Limitations:  
The current sub-analysis has several limitations. First, this is a sub-analysis of the DECAAF II trial, evaluating patients in the control arm who received PVI alone. More patients in the control arm received RF ablation (n = 345) compared to Cryo (n = 58), resulting in selection bias. While the baseline characteristics were well matched, more patients in the RF arm received antiarrhythmic therapy and anticoagulation prior to ablation, which could affect the rate of AAR and bleeding post ablation. Additionally, RF patients had more days of transmitted ECGs, which may have resulted in less atrial arrhythmia detection in Cryo patients.
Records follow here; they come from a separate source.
-- ==== Sys2Proof/Syntax.lean ====
section
/-!
DEFINITION. The sixteen commands of the opcode map (30_encoding.md R90), one constructor each, with the operands R82-R89 name.
-/

namespace Sys2Proof

/-- The direction of a key edge: `DIR` = 1 is a press, 0 a release (R89). -/
inductive Edge where
  | press
  | release
  deriving DecidableEq, Repr

/-- A command. Digit operands are the raw 4-bit fields, which may hold 10..15 (R84, R85); the commands validate them. -/
inductive Instr where
  | advanceTick
  | getTime
  | setTime (cnt : BitVec 4) (d0 d1 d2 d3 : Digit)
  | getAlarm
  | setAlarm (d0 d1 d2 d3 : Digit)
  | toggleAlarm
  | snooze (minutes : BitVec 8)
  | cancelAlarm
  | writeDigits (cnt : BitVec 4) (v0 v1 v2 v3 v4 v5 v6 v7 : Digit)
  | refresh
  | setFlashWindow (fromDigit toDigit : BitVec 8) (factor : BitVec 16)
  | toggleDot (index : BitVec 8)
  | setDots (mask : BitVec 8)
  | clearDots (mask : BitVec 8)
  | pollKeys (levels : BitVec 6)
  /-- `key` is the 3-bit `KEY` field; only 0..5 spell a command (R89, R92). -/
  | keyEvent (key : BitVec 3) (edge : Edge)
  deriving DecidableEq, Repr

end Sys2Proof
end

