-- ==== Sys2Proof/Machine/Display.lean ====
section
/-!
DEFINITION. The display unit (41_display.md): the effects R197 lets the mode machine and the tick use without a response, and
the six display commands over them.
-/

namespace Sys2Proof.Machine

/-- The segments of a digit value: `SEG_TABLE` for 0..9, a drawn pattern for 10..15 (R150, R151). -/
def segmentsFor (s : State) (v : Digit) : Segments × State :=
  if h : v.toNat < 10 then (s.params.segTable[v.toNat], s) else s.drawSegments

/-- One lane of WRITE_DIGITS: the segments of entry `i` are replaced and its dot kept (R151). -/
def writeSegments (s : State) (i : Nat) (v : Digit) : State :=
  let drawn := segmentsFor s v
  drawn.2.bufWrite i (entryOf (dotOf (drawn.2.bufRead i)) drawn.1)

/-- The lanes from `i` on, in ascending order (R151). -/
def writeSegmentsFrom (s : State) (i : Nat) : List Digit → State
  | [] => s
  | v :: vs => writeSegmentsFrom (writeSegments s i v) (i + 1) vs

/-- The effect of WRITE_DIGITS on the positions below `min(cnt, N)` (R151). -/
def writeDigitsEffect (s : State) (cnt : Nat) (values : List Digit) : State :=
  writeSegmentsFrom s 0 (values.take (min cnt s.params.digitCount))

/-- `show_digits` (R198). -/
def showDigits (s : State) (t : Time) : State := writeDigitsEffect s 4 t.digits

/-- `show_time()` (R198). -/
def showTime (s : State) : State := showDigits s s.time

/-- `show_edit()` (R198). -/
def showEdit (s : State) : State := showDigits s s.edit

/-- `show_zero()` (R198). -/
def showZero (s : State) : State := showDigits s Time.zero

/-- The effect of SET_FLASH_WINDOW (R155): the window modulo `N + 1`, and the counter cleared for every factor. -/
def setFlashEffect (s : State) (fromDigit toDigit : Nat) (factor : BitVec 16) : State :=
  { s with
    flashFrom := BitVec.ofNat 4 (fromDigit % (s.params.digitCount + 1))
    flashTo := BitVec.ofNat 4 (toDigit % (s.params.digitCount + 1))
    flashFactor := factor
    flashCount := 0#16 }

/-- `flash_minutes()` (R198). -/
def flashMinutes (s : State) : State := setFlashEffect s 2 3 s.params.editFlashFactor

/-- `flash_hours()` (R198). -/
def flashHours (s : State) : State := setFlashEffect s 0 1 s.params.editFlashFactor

/-- `flash_clear()` (R198). -/
def flashClear (s : State) : State := setFlashEffect s 0 0 0#16

/-- The effect of TOGGLE_DOT (R156); an index at or above `N` does nothing. -/
def toggleDotEffect (s : State) (i : Nat) : State :=
  s.bufWrite i (entryOf (~~~dotOf (s.bufRead i)) (segmentsOf (s.bufRead i)))

/-- One dot forced to a value, its segments untouched (R157, R158). -/
def forceDot (s : State) (dot : BitVec 1) (i : Nat) : State :=
  s.bufWrite i (entryOf dot (segmentsOf (s.bufRead i)))

/-- The dots of the entries the mask selects, over the positions below `k` (R157, R158). -/
def forceDots (s : State) (dot : BitVec 1) (mask : Byte) : Nat → State
  | 0 => s
  | k + 1 =>
    let s' := forceDots s dot mask k
    if mask.getLsbD k then forceDot s' dot k else s'

/-- `flash_off(a)` (R153). -/
def flashOff (s : State) (a : Nat) : Bool :=
  s.flashFactor ≠ 0#16 ∧ s.flashFrom.toNat ≤ a ∧ a ≤ s.flashTo.toNat
    ∧ s.flashFactor.toNat / 2 < s.flashCount.toNat

/-- The scan advances to the next digit (R152). -/
def advanceScan (s : State) : State :=
  { s with activeDigit := BitVec.ofNat 3 ((s.activeDigit.toNat + 1) % s.params.digitCount) }

/-- The flash counter steps once a full scan, when the scan is at digit 0, and stands still while flashing is disabled (R152). -/
def stepFlashCount (s : State) : State :=
  if s.flashFactor ≠ 0#16 ∧ s.activeDigit = 0#3 then
    { s with flashCount := BitVec.ofNat 16 ((s.flashCount.toNat + 1) % s.flashFactor.toNat) }
  else s

/-- The byte shown for digit `a`: the entry, its segments suppressed in the off half of the flash cycle (R152). -/
def shownByte (s : State) (a : Nat) : Byte :=
  if flashOff s a then s.bufRead a &&& 0x80#8 else s.bufRead a

/-- The effect of REFRESH (R152), its driver events in order; no state depends on an event. -/
def refreshEffect (s : State) : State :=
  let s' := stepFlashCount (advanceScan s)
  let a := s'.activeDigit.toNat
  ((s'.emit .drvAllOff).emit (.drvSegments (shownByte s' a))).emit (.drvDigit (s'.activeDigit.setWidth 8))

/-- WRITE_DIGITS (R151). -/
def execWriteDigits (cnt : BitVec 4) (v0 v1 v2 v3 v4 v5 v6 v7 : Digit) (s : State) : Result :=
  running s (answer (.ok, writeDigitsEffect s cnt.toNat [v0, v1, v2, v3, v4, v5, v6, v7]))

/-- REFRESH (R152). The moduli are nonzero and the scan position fits its register for every legal `N` (R6, R118). -/
def execRefresh (s : State) : Result :=
  running s <|
    if constructionSucceeds s.params then answer (.ok, refreshEffect s)
    else .fault .illegalParameter

/-- SET_FLASH_WINDOW (R155). -/
def execSetFlashWindow (fromDigit toDigit : BitVec 8) (factor : BitVec 16) (s : State) : Result :=
  running s (answer (.ok, setFlashEffect s fromDigit.toNat toDigit.toNat factor))

/-- TOGGLE_DOT (R156). -/
def execToggleDot (index : BitVec 8) (s : State) : Result :=
  running s (answer (.ok, toggleDotEffect s index.toNat))

/-- SET_DOTS (R157). -/
def execSetDots (mask : BitVec 8) (s : State) : Result :=
  running s (answer (.ok, forceDots s 1#1 mask s.params.digitCount))

/-- CLEAR_DOTS (R158). -/
def execClearDots (mask : BitVec 8) (s : State) : Result :=
  running s (answer (.ok, forceDots s 0#1 mask s.params.digitCount))

end Sys2Proof.Machine
end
Being an international study, there were operators of varying skill levels and expertise, which may have affected the efficacy of RF ablation more than Cryo given the former’s inherent complexity. Also, while the CMR protocol was standardized, the CMR machines varied between study sites, influencing the reproducibility of the images. Lastly, the follow-up period was relatively short (12-18 months) which may have been insufficient time to see a difference in the primary outcome.
Conclusion:
In patients with persistent AF, routine PVI with Cryo was non-inferior to RF in terms of atrial arrhythmia recurrence. Patients with ≥ 6.5% total LA scar on post ablation CMR had less AAR. Cryo ablation formed a greater percentage of PV scar compared to RF, suggesting more effective scar localization that may have important prognostic implications.